/-- Runs an operation word: its operands are checked and consumed, and it starts (R257). `hemOp` says that the operation
handles hems itself. -/
def State.runOp (s : State) (m : Mv) (hemOp : Bool) (start : OpIn → OpOut) : Host.Outcome State Fault Refusal :=
  s.runMove m fun s x pl t =>
    let ports := x.takes pl.plane m t
    let opnd (c : Nat) : Token := ((x.port c).tok).getD {}
    let paired := if m.dst = 55 && m.var = 6 && t.kind != .hem then []
      else ports.filter fun c => c != 31 || t.kind != .hem || (opnd c).kind == .hem
    match hemClash t (paired.map opnd) with
    | some b => (.trap cFORMAT (kindLevel t b) m.dst, s)
    | none =>
      let i : OpIn := { x := x, f := pl.plane, tok := t, opnd := opnd, has := ports.contains, m := m, time := s.time
                        epoch := s.piece.mx.epoch, e := s.focusE }
      let r := if t.kind = .hem && !hemOp then
          OpOut.ok x [{ fam := m.dst, due := s.time + opLat m.dst m.var, outs := (resPorts m.dst m.var).take 1 |>.map (·, t) }]
        else start i
      match r with
      | .trap c v p l => (.trap c v p l, s)
      | .wait => (.wait, s)
      | .ok y fl =>
        let y := ports.foldl (fun y c => y.takePort c s.time) y
        (.ok { y with started := unitOf m.dst :: y.started } fl, s)

end Sys2Proof.Machine
end

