-- ==== Sys2Proof/Machine/ElemXu.lean ====
section
/-! DEFINITION. The exchange and stationary units of an element: pack and unpk (R262, R320), reord (R263), merge2, union
and the isect pair (R264, R265, R322, R327, R373, R374, R376), the routing operations (R266, R321), topk (R267), spa (R268),
tile and swst (R269). -/

namespace Sys2Proof.Machine

/-- Flights that deliver one after the other, a cycle apart, from cycle `due`. -/
def flightsFrom (fam due : Nat) : List (List (Nat × Token)) → List Flight
  | [] => []
  | o :: os => { fam := fam, due := due, outs := o } :: flightsFrom fam (due + 1) os
/-- Starts an operation that answers with several tokens, each with its ports. -/
def OpIn.answers (i : OpIn) (x : Elem) (outs : List (List (Nat × Token))) : OpOut :=
  .ok x (flightsFrom i.m.dst (i.time + opLat i.m.dst i.m.var) outs)
/-- A token of the given lanes, filled up with invalid ones, with tag 0 (R257). -/
def laneList (k : TokKind) (ls : List LaneV) : Token := { kind := k, lanes := tab 16 fun n => nth {} ls n }
/-- Lists cut into tokens of 16 lanes; `n` bounds the tokens. -/
def laneTokens (k : TokKind) : Nat → List LaneV → List Token
  | 0, _ => []
  | n + 1, ls => if ls.isEmpty then [] else laneList k (ls.take 16) :: laneTokens k n (ls.drop 16)

/-! ## pack and unpk (R262, R320) -/

/-- Takes lanes into a pack: `pos` counts the valid lanes of the fibre. -/
def packLanesIn (coord zero : Bool) : List LaneV → Nat → List LaneV → List LaneV × Nat
  | [], pos, held => (held, pos)
  | v :: vs, pos, held =>
    if !v.valid then packLanesIn coord zero vs pos held
    else if zero && v.val.toNat % 2 ^ 39 = 0 then packLanesIn coord zero vs (pos + 1) held
    else packLanesIn coord zero vs (pos + 1) (held ++ [if coord then { v with coord := BitVec.ofNat 32 pos } else v])
/-- Starts `pack`. -/
def startPack (coord zero : Bool) (i : OpIn) : OpOut :=
  let pt := i.x.part
  if i.tok.kind = .hem then
    let rest := if pt.packLanes.isEmpty then [] else [[(35, laneList pt.packKind pt.packLanes)]]
    i.answers { i.x with part := { pt with packLanes := [], packPos := 0 } } (rest ++ [[(35, i.tok)]])
  else
    let k := if coord then .sparse else i.tok.kind
    let r := packLanesIn coord zero i.tok.lanes pt.packPos pt.packLanes
    let full := decide (16 ≤ r.1.length)
    i.answers { i.x with part := { pt with packLanes := if full then r.1.drop 16 else r.1, packPos := r.2, packKind := k } }
      (if full then [[(35, laneList k (r.1.take 16))]] else [])
/-- `pack`: `z` ZERO, which is IMM[1], and `c` COORD, which is IMM[0] (log 34, DEDUCED). -/
def execPack (g : BitVec 3) (s : BitVec 6) (l : BitVec 4) (t : BitVec 2) (z c : BitVec 1) (st : State) :
    Host.Outcome State Fault Refusal :=
  st.runOp (opMv 55 0 g s l t (c.toNat + 2 * z.toNat)) true (startPack (c == 1) (z == 1))
/-- `unpk`. -/
def execUnpk (g : BitVec 3) (s : BitVec 6) (l : BitVec 4) (t : BitVec 2) (st : State) : Host.Outcome State Fault Refusal :=
  st.runOp (opMv 55 1 g s l t 0) false fun i =>
    i.answers i.x ((i.tok.lanes.filter (·.valid)).map fun v =>
      [(35, { i.tok with lanes := v :: List.replicate 15 {} })])
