-- ==== Sys2Proof/Machine/LinkEvents.lean ====
section
/-! DEFINITION. The steps of the link ports: flits with their acknowledgement and replay (R284, R285, R393), lanes lost
and turned round (R390 to R392), bindings (R277 to R280) and the tokens of link queues (R281 to R283, R291, R397). -/

namespace Sys2Proof.Machine

/-! ## Lanes and groups (R275, R276, R391) -/

/-- Whether a lane is in service in a group of a direction. -/
def LaneSt.servesGroup (x : LaneSt) (out : Bool) (g : Nat) : Bool :=
  x.up && !x.turning && x.out == out
    && (match x.serves with
      | some k => k == g
      | none => x.homeOut == out && x.home == g)

/-- The lanes in service in a group. -/
def State.groupLanes (s : State) (port : Nat) (out : Bool) (g : Nat) : List Nat :=
  (List.range 16).filter fun i => (s.laneOf port i).servesGroup out g

/-- The code of a group (R276, R391). -/
def State.groupCode (s : State) (port : Nat) (out : Bool) (g : Nat) : Nat :=
  let ls := s.groupLanes port out g
  match ls.length with
  | 0 => 0
  | 1 => 1
  | _ => if ls.any fun i => (s.laneOf port i).serves.isSome then 3 else 2

/-- The codes of one pair follow from the lanes in service. -/
def State.refreshPair (s : State) (n : Nat) : State :=
  s.setPair n { s.pairOf n with gout := s.groupCode (n / 4) true (n % 4), gin := s.groupCode (n / 4) false (n % 4) }
/-- The codes of the four pairs of a port. -/
def State.refreshPort (s : State) (port : Nat) : State :=
  (List.range 4).foldl (fun s g => s.refreshPair (4 * port + g)) s

/-- GOUT and GIN of a port, for an error record. -/
def State.portCodes (s : State) (port : Nat) : Nat := bits (s.lnkstat port) 32 16

/-- A link record of one lane or pair (R398). -/
def State.linkErr (s : State) (port lane code detail : Nat) : State :=
  s.err { cls := 0, src := 5, code := code, loc := errLoc 0 0 port lane, detail := detail }

/-- Whether a pair is bound by no launch at either end of the cable, as far as this hub knows (R391). -/
def Pair.idle (p : Pair) : Bool := p.launch.isNone && !p.server && p.early.isNone && !p.bound

/-- Whether a lane may be lent to a group of the other direction: in service in its own group, whose pair is idle. -/
def State.mayLend (s : State) (port i : Nat) (out : Bool) : Bool :=
  let x := s.laneOf port i
  x.up && !x.turning && x.serves.isNone && x.homeOut != out && x.out != out
    && (s.pairOf (4 * port + x.home)).idle

/-- The lane a group would borrow: the highest-numbered one that qualifies. -/
def State.lender (s : State) (port : Nat) (out : Bool) : Option Nat :=
  ((List.range 16).filter fun i => s.mayLend port i out).getLast?

/-- Whether a lane of the port is being turned round: one at a time (R392). -/
def State.portTurning (s : State) (port : Nat) : Bool := (List.range 16).any fun i => (s.laneOf port i).turning

/-- Both hubs begin to turn lane `i` round, for a group of direction `out`. -/
def State.startTurn (s : State) (port i : Nat) (out : Bool) (serves : Option Nat) : State :=
  (s.setLane port i { s.laneOf port i with out := out, serves := serves, turning := true, unlock := none }).refreshPort port

/-- Whether a lane is turning for a group. -/
def State.turningFor (s : State) (port : Nat) (out : Bool) (g : Nat) : Bool :=
  (List.range 16).any fun i =>
    let x := s.laneOf port i
    x.turning && x.out == out && x.serves == some g

/-- A group of a bound pair that has no lane left borrows one, or is lost; one at half rate borrows a second (R391,
R392). `failed` says that its last lane failed a turnaround (R398). -/
def State.mendGroup (s : State) (port : Nat) (out : Bool) (g : Nat) (failed : Bool) : State :=
  let n := 4 * port + g
  let p := s.pairOf n
  let code := if out then p.gout else p.gin
  if !(p.bound || p.server) || s.turningFor port out g then s
  else if code = 0 then
    match (if s.portTurning port then none else s.lender port out) with
    | some i => if failed then s.losePair n 4 (2 ^ 15) else s.startTurn port i out (some g)
    | none => if s.portTurning port && !failed then s else s.losePair n 4 (if failed then 2 ^ 15 else 0)
  else if code = 1 && !s.portTurning port then
    match s.lender port out with
    | some i => s.startTurn port i out (some g)
    | none => s
  else s

/-- Every group of a port is looked at: those without a lane first. -/
def State.mendPort (s : State) (port : Nat) : State :=
  let empty (s : State) (out : Bool) (g : Nat) : Bool :=
    let p := s.pairOf (4 * port + g)
    (if out then p.gout else p.gin) = 0
  let one (first : Bool) (s : State) (k : Nat) : State :=
    let out := decide (k < 4)
    if empty s out (k % 4) = first then s.mendGroup port out (k % 4) false else s
  (List.range 8).foldl (one false) ((List.range 8).foldl (one true) s)

/-- A borrowed lane goes back to its own group once the borrowing pair is released (R392). -/
def State.giveBack (s : State) (port : Nat) : State :=
  if s.portTurning port then s
  else
    match (List.range 16).find? fun i =>
        let x := s.laneOf port i
        (match x.serves with
          | some g => x.up && (s.pairOf (4 * port + g)).idle
          | none => false) with
    | some i => s.startTurn port i (s.laneOf port i).homeOut none
    | none => s

/-- A lane leaves service (R390): the group's code follows, a record is written and the part is degraded (R304). -/
def State.takeLane (s : State) (port i : Nat) : State :=
  let s := (s.setLane port i { s.laneOf port i with up := false, turning := false, unlock := none }).refreshPort port
  let s := s.linkErr port i 1 (s.portCodes port)
  if s.hub.svc.toNat % 4 = 2 then s.setLevel 3 else s

/-! ## Replay (R285, R393) -/

/-- Sends the held flits of a group again, oldest first. -/
def State.resendAll (n : Nat) : List Flit → State → State
  | [], s => s
  | f :: fs, s => State.resendAll n fs (s.putFlit n f.payload f.seq f.cred)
##############################
-- Aim of the task --
Return only the lines between the one holding "def Pair.idle (p" and the one holding "def State.portTurning (s", inclusive, exactly as they appear above.

-- Finished exercise --
def Pair.idle (p : Pair) : Bool := p.launch.isNone && !p.server && p.early.isNone && !p.bound

/-- Whether a lane may be lent to a group of the other direction: in service in its own group, whose pair is idle. -/
def State.mayLend (s : State) (port i : Nat) (out : Bool) : Bool :=
  let x := s.laneOf port i
  x.up && !x.turning && x.serves.isNone && x.homeOut != out && x.out != out
    && (s.pairOf (4 * port + x.home)).idle

/-- The lane a group would borrow: the highest-numbered one that qualifies. -/
def State.lender (s : State) (port : Nat) (out : Bool) : Option Nat :=
  ((List.range 16).filter fun i => s.mayLend port i out).getLast?

/-- Whether a lane of the port is being turned round: one at a time (R392). -/
def State.portTurning (s : State) (port : Nat) : Bool := (List.range 16).any fun i => (s.laneOf port i).turning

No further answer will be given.